READING A GOOD BOOK!
Monday, June 1st, 2026
Baton Rouge, Louisiana
READING A GOOD BOOK!
June has always been my special month to read extensively. No how to, general information, politics, or any other type of practical knowledge reading. It’s always been fiction. Off to summer digs at Gulf Shores, with nothing more to do than fishing, swimming in the ocean (before the sharks came), and going through a stack full of novels I had saved in the previous months.
Americans are reading less and less, and it has become a disturbing trend. The average reader claims to have read only two books this past year. One in four adults say they have read no books at all. Book sales are flat throughout the country, and with some exceptions, independent bookstores are becoming more and more a thing of the past.
There was some good news in a new poll released last week. People in the south read a little more than those from other regions, mostly religious books and romance novels. Democrats read a little more than Republicans but not by much. And surprisingly, surveys show that those who say they never attend religious services read now twice as many books as those who attend frequently.
I guess you can blame both television and the Internet. But we also do not seem to get away enough. I am surprised at the number of my own friends who don’t take off with their family for several weeks like we traditionally did in the past. And when we do, there are the proverbial companions including our cell phone, iPad, and laptop. Distractions galore that do not lend oneself to curl up with a good book.

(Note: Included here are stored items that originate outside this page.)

theorem wf_matrixOp {s : State} (h : s.mem.wf) (o : MFmt) (k : Word → State → State) (hk : ∀ x0 (t : State), t.mem.wf → (k x0 t).mem.wf) : (s.matrixOp o k).mem.wf := by
  unfold State.matrixOp
  repeat' first
    | (with_reducible first
       | assumption | intro _ | apply wf_ite | apply wf_ite_fst | apply hk | apply wf_waits | apply wf_masked)
    | split | dsimp only

theorem wf_letGo {t : State} (h : t.mem.wf) (es : List (Option Nat)) : (t.letGo es).mem.wf := by
  unfold State.letGo
  with_reducible apply wf_ite h
  with_reducible apply wf_foldl h
  intro u e hu
  with_reducible exact wf_hold hu e false

theorem wf_captures {s : State} (h : s.mem.wf) (a b : Operand) : Ran Prod.fst (s.captures a b) := by
  unfold State.captures
  repeat' first
    | (with_reducible first
       | assumption | intro _ | apply wf_ite | apply wf_ite_fst | apply ran_ite | apply wf_waits | apply wf_portTrap
       | apply wf_hold | apply wf_capture | apply wf_takeCapture | apply wf_letGo | apply ran_ok | apply ran_ok_fst
       | apply ran_error | apply ran_ran | refine ran_bind (f := Prod.fst) ?_ ?_ | refine ran_bind (f := fun s => s) ?_ ?_
       | refine ran_bind_stops ?_ ?_ | refine of_ok_fst ?_ (by assumption)
       | refine of_error (f := Prod.fst) ?_ (by assumption))
    | split | dsimp only

theorem wf_multiply {s : State} (h : s.mem.wf) (o : MFmt) (set : Bool) : (s.multiply o set).mem.wf := by
  unfold State.multiply
  repeat' first
    | (with_reducible first
       | assumption | intro _ | apply wf_ite | apply wf_ite_fst | apply wf_scratchTrap | apply wf_enqueue
       | apply wf_matrixOp | apply wf_letGo | apply wf_captures | apply ran_ok | apply ran_ok_fst | apply ran_error
       | apply ran_ran | refine ran_bind (f := Prod.fst) ?_ ?_ | refine ran_bind (f := fun s => s) ?_ ?_
       | refine ran_bind_stops ?_ ?_ | refine gives_map ?_ ?_ | refine of_some ?_ (by assumption)
       | refine of_ok_fst ?_ (by assumption) | refine of_error (f := Prod.fst) ?_ (by assumption)
       | refine of_gives (by assumption))
    | split | dsimp only

theorem wf_execMzero {s : State} (h : s.mem.wf) (o : MFmt) : Leaves (execMzero o s) := by
  unfold execMzero
  repeat' first
    | (with_reducible first
       | assumption | intro _ | apply wf_ite | apply wf_ite_fst | apply leaves_next | apply wf_enqueue | apply wf_matrixOp)
    | split | dsimp only

theorem wf_execMma {s : State} (h : s.mem.wf) (o : MFmt) : Leaves (execMma o s) := by
  unfold execMma
  repeat' first
    | (with_reducible first
       | assumption | intro _ | apply wf_ite | apply wf_ite_fst | apply leaves_next | apply wf_multiply)
    | split | dsimp only

theorem wf_execMmas {s : State} (h : s.mem.wf) (o : MFmt) : Leaves (execMmas o s) := by
  unfold execMmas
  repeat' first
    | (with_reducible first
       | assumption | intro _ | apply wf_ite | apply wf_ite_fst | apply leaves_next | apply wf_multiply)
    | split | dsimp only

theorem wf_execMrd {s : State} (h : s.mem.wf) (o : MFmt) : Leaves (execMrd o s) := by
  unfold execMrd
  repeat' first
    | (with_reducible first
       | assumption | intro _ | apply wf_ite | apply wf_ite_fst | apply leaves_next | apply wf_modHart | apply wf_advance
       | apply wf_waits | apply wf_trap | apply wf_masked | apply wf_push | apply wf_link | apply ran_ok | apply ran_ok_fst
       | apply ran_error | apply ran_ran | refine ran_bind (f := Prod.fst) ?_ ?_ | refine ran_bind (f := fun s => s) ?_ ?_
       | refine ran_bind_stops ?_ ?_ | refine of_ok ?_ (by assumption)
       | refine of_error (f := fun s => s) ?_ (by assumption))
    | split | dsimp only

theorem wf_execMrdq {s : State} (h : s.mem.wf) (o : MFmt) : Leaves (execMrdq o s) := by
  unfold execMrdq
  repeat' first
    | (with_reducible first
       | assumption | intro _ | apply wf_ite | apply wf_ite_fst | apply leaves_next | apply wf_waits | apply wf_remote
       | apply wf_portTrap | apply wf_pushStop | apply wf_pushAsk | apply wf_pushTaken | apply wf_push | apply wf_enqueue
       | apply wf_matrixOp | apply ran_ok | apply ran_ok_fst | apply ran_error | apply ran_ran
       | refine ran_bind (f := Prod.fst) ?_ ?_ | refine ran_bind (f := fun s => s) ?_ ?_ | refine ran_bind_stops ?_ ?_
       | refine of_fst ?_ (by assumption) | refine of_ok ?_ (by assumption)
       | refine of_error (f := fun s => s) ?_ (by assumption))
    | split | dsimp only

theorem wf_execMlda {s : State} (h : s.mem.wf) (o : MFmt) : Leaves (execMlda o s) := by
  unfold execMlda
  repeat' first
    | (with_reducible first
       | assumption | intro _ | apply wf_ite | apply wf_ite_fst | apply leaves_next | apply wf_load | apply wf_scratchTrap
       | apply wf_enqueue | apply wf_matrixOp | refine gives_map ?_ ?_ | refine of_some ?_ (by assumption)
       | refine of_gives (by assumption))
    | split | dsimp only

theorem wf_execMscl {s : State} (h : s.mem.wf) (o : MFmt) : Leaves (execMscl o s) := by
  unfold execMscl
  repeat' first
    | (with_reducible first
       | assumption | intro _ | apply wf_ite | apply wf_ite_fst | apply leaves_next | apply wf_waits | apply wf_waitLink
       | apply wf_masked | apply wf_enqueue)
    | split | dsimp only

theorem wf_execMwait {s : State} (h : s.mem.wf) (o : MFmt) : Leaves (execMwait o s) := by
  unfold execMwait
  repeat' first
    | (with_reducible first
       | assumption | intro _ | apply wf_ite | apply wf_ite_fst | apply leaves_next | apply wf_enqueue | apply wf_matrixOp)
    | split | dsimp only

theorem wf_modRows {s : State} (h : s.mem.wf) (d t acc : Nat) (rows : List Nat) (f : Nat → AccRow → AccRow × Fl) : (s.modRows d t acc rows f).1.mem.wf := by
  unfold State.modRows
  repeat' first
    | (with_reducible first
       | assumption | intro _ | apply wf_ite | apply wf_ite_fst | apply wf_modTile | apply wf_foldl | apply wf_foldl_fst)
    | split | dsimp only

theorem wf_pushRows {s : State} (h : s.mem.wf) (d t : Nat) (m : MatOp) (p : PushTo) : (s.pushRows d t m p).1.mem.wf := by
  unfold State.pushRows
  repeat' first
    | (with_reducible first
       | assumption | intro _ | apply wf_ite | apply wf_ite_fst | apply wf_latePush | apply wf_foldl | apply wf_foldl_fst
       | refine of_fst ?_ (by assumption))
    | split | dsimp only

theorem wf_matrixWork {s : State} (h : s.mem.wf) (d t : Nat) (m : MatOp) : (s.matrixWork d t m).1.mem.wf := by
  unfold State.matrixWork
  repeat' first
    | (with_reducible first
       | assumption | intro _ | apply wf_ite | apply wf_ite_fst | apply wf_load | apply wf_push | apply wf_modRows
       | apply wf_pushRows | apply ran_ok | apply ran_ok_fst | apply ran_error | apply ran_ran
       | refine ran_bind (f := Prod.fst) ?_ ?_ | refine ran_bind (f := fun s => s) ?_ ?_ | refine ran_bind_stops ?_ ?_
       | refine of_fst ?_ (by assumption) | refine of_ok ?_ (by assumption)
       | refine of_error (f := fun s => s) ?_ (by assumption))
    | split | dsimp only

theorem wf_matrixDone {s : State} (h : s.mem.wf) (d t : Nat) (m : MatOp) (fl : Fl) : (s.matrixDone d t m fl).mem.wf := by
  unfold State.matrixDone
  repeat' first
    | (with_reducible first
       | assumption | intro _ | apply wf_ite | apply wf_ite_fst | apply wf_modTile | apply wf_modCtx | apply wf_settle
       | apply wf_load | apply wf_push | apply ran_ok | apply ran_ok_fst | apply ran_error | apply ran_ran
       | refine ran_bind (f := Prod.fst) ?_ ?_ | refine ran_bind (f := fun s => s) ?_ ?_ | refine ran_bind_stops ?_ ?_
       | refine of_ok ?_ (by assumption) | refine of_error (f := fun s => s) ?_ (by assumption))
    | split | dsimp only

theorem wf_matrixStep {s : State} (h : s.mem.wf) (d t : Nat) : (s.matrixStep d t).1.mem.wf := by
  unfold State.matrixStep
  repeat' first
    | (with_reducible first
       | assumption | intro _ | apply wf_ite | apply wf_ite_fst | apply wf_modTile | apply wf_push | apply wf_matrixWork
       | apply wf_matrixDone | apply ran_ok | apply ran_ok_fst | apply ran_error | apply ran_ran
       | refine ran_bind (f := Prod.fst) ?_ ?_ | refine ran_bind (f := fun s => s) ?_ ?_ | refine ran_bind_stops ?_ ?_
       | refine ran_map (f := Prod.fst) ?_ ?_ | refine ran_map (f := fun s => s) ?_ ?_ | refine of_fst ?_ (by assumption)
       | refine of_ok ?_ (by assumption) | refine of_error (f := fun s => s) ?_ (by assumption))
    | split | dsimp only

theorem wf_execMatrixComplete {s : State} (h : s.mem.wf) : Leaves (execMatrixComplete s) := by
  unfold execMatrixComplete
  repeat' first
    | (with_reducible first
       | assumption | intro _ | apply wf_ite | apply wf_ite_fst | apply leaves_next | apply wf_post | apply wf_matrixStep
       | refine of_fst ?_ (by assumption))
    | split | dsimp only

theorem wf_coachTrap {s : State} (h : s.mem.wf) (port reason : Nat) : (s.coachTrap port reason).mem.wf := by
  unfold State.coachTrap
  repeat' first
    | (with_reducible first
       | assumption | intro _ | apply wf_ite | apply wf_ite_fst | apply wf_trap)
    | split | dsimp only

theorem wf_rverBad {s : State} (h : s.mem.wf) : Gives (s.rverBad) := by
  unfold State.rverBad
  repeat' first
    | (with_reducible first
       | assumption | intro _ | apply wf_ite | apply wf_ite_fst | apply gives_ite | exact gives_none | apply gives_some
       | apply wf_trap | refine gives_map ?_ ?_ | refine of_gives (by assumption) | refine gives_read ?_)
    | split | dsimp only

theorem wf_routeOp {s : State} (h : s.mem.wf) (o : CFmt) (k : State → State) (hk : ∀ (t : State), t.mem.wf → (k t).mem.wf) : (s.routeOp o k).mem.wf := by
  unfold State.routeOp
  repeat' first
    | (with_reducible first
       | assumption | intro _ | apply wf_ite | apply wf_ite_fst | apply hk | apply wf_guardedCtx | apply wf_rverBad
       | refine gives_map ?_ ?_ | refine of_some ?_ (by assumption) | refine of_gives (by assumption))
    | split | dsimp only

I will give it my best shot on a number of hot June nights, and hope to complete my eight novels specifically set aside. Next on my list is James Lee Burke’s, “The Tin Roof Blowdown,” that my friends who have read it say was the first important novel to come out of the ruins of Hurricane Katrina. Burke has always been a reliable witness in the maelstrom of the modern American South. Most of his works are located in New Orleans and south Louisiana. He says plaintively that “the New Orleans I knew is gone forever, and its destruction is a harbinger of what’s ahead for the nation. If they want to see the future of this country, come visit Louisiana.” Disturbing. Really disturbing. It’s at the top of my list on my nightstand.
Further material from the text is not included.